* PROBLEM STATEMENT *
Repeat the records below exactly, line for line.

* RECORDS SUPPLIED *
-- ==== Sys2Proof/Machine/Flags.lean ====
section
/-! DEFINITION. The STATUS and CTRL words, their writes, and the interrupt line (10_state.md R33, R34, R57). -/

namespace Sys2Proof.Machine

/-- STATUS.BUSY: 1 exactly when a command is pending (10_state.md R34, R48). -/
def State.busy (s : State) : Bool := s.pending.isSome

/-- STATUS as read: BUSY, CFG_VALID, DONE, ERR in bits 0 to 3, the rest 0 (10_state.md R34). -/
def State.statusWord (s : State) : BitVec 32 :=
  0#28 ++ BitVec.ofBool s.err ++ BitVec.ofBool s.done ++ BitVec.ofBool s.cfgValid ++ BitVec.ofBool s.busy

/-- CTRL as read: SRST reads 0, IRQ_EN is bit 1 (10_state.md R33). -/
def State.ctrlWord (s : State) : BitVec 32 := 0#30 ++ BitVec.ofBool s.irqEn ++ 0#1

/-- A host write to STATUS: bits 2 and 3 are W1C, all others are ignored (10_state.md R34). -/
def State.writeStatus (s : State) (v : BitVec 32) : State := s.clearReport (v.getLsbD 2) (v.getLsbD 3)

/-- A host write to CTRL: bit 0 performs a soft reset and leaves IRQ_EN at 0, otherwise bit 1 is IRQ_EN
(10_state.md R33, 70_reset_and_hazards.md R341). -/
def State.writeCtrl (s : State) (v : BitVec 32) : State :=
  if v.getLsbD 0 then s.toReset else { s with irqEn := v.getLsbD 1 }

/-- A host write to CMD: accepted when idle, else error BUSY at once and the word is lost (10_state.md R36). -/
def State.writeCmd (s : State) (w : BitVec 32) : State :=
  if s.busy then s.raise .busy else { s with pending := some w }

/-- The interrupt output: IRQ_EN and (DONE or ERR), a level, not stored (10_state.md R57, 60_exceptions.md R311). -/
def State.irq (s : State) : Bool := s.irqEn && (s.done || s.err)

end Sys2Proof.Machine
end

* REPLY *
-- ==== Sys2Proof/Machine/Flags.lean ====
section
/-! DEFINITION. The STATUS and CTRL words, their writes, and the interrupt line (10_state.md R33, R34, R57). -/

namespace Sys2Proof.Machine

/-- STATUS.BUSY: 1 exactly when a command is pending (10_state.md R34, R48). -/
def State.busy (s : State) : Bool := s.pending.isSome

/-- STATUS as read: BUSY, CFG_VALID, DONE, ERR in bits 0 to 3, the rest 0 (10_state.md R34). -/
def State.statusWord (s : State) : BitVec 32 :=
  0#28 ++ BitVec.ofBool s.err ++ BitVec.ofBool s.done ++ BitVec.ofBool s.cfgValid ++ BitVec.ofBool s.busy

/-- CTRL as read: SRST reads 0, IRQ_EN is bit 1 (10_state.md R33). -/
def State.ctrlWord (s : State) : BitVec 32 := 0#30 ++ BitVec.ofBool s.irqEn ++ 0#1

/-- A host write to STATUS: bits 2 and 3 are W1C, all others are ignored (10_state.md R34). -/
def State.writeStatus (s : State) (v : BitVec 32) : State := s.clearReport (v.getLsbD 2) (v.getLsbD 3)

/-- A host write to CTRL: bit 0 performs a soft reset and leaves IRQ_EN at 0, otherwise bit 1 is IRQ_EN
(10_state.md R33, 70_reset_and_hazards.md R341). -/
def State.writeCtrl (s : State) (v : BitVec 32) : State :=
  if v.getLsbD 0 then s.toReset else { s with irqEn := v.getLsbD 1 }

/-- A host write to CMD: accepted when idle, else error BUSY at once and the word is lost (10_state.md R36). -/
def State.writeCmd (s : State) (w : BitVec 32) : State :=
  if s.busy then s.raise .busy else { s with pending := some w }

/-- The interrupt output: IRQ_EN and (DONE or ERR), a level, not stored (10_state.md R57, 60_exceptions.md R311). -/
def State.irq (s : State) : Bool := s.irqEn && (s.done || s.err)

end Sys2Proof.Machine
end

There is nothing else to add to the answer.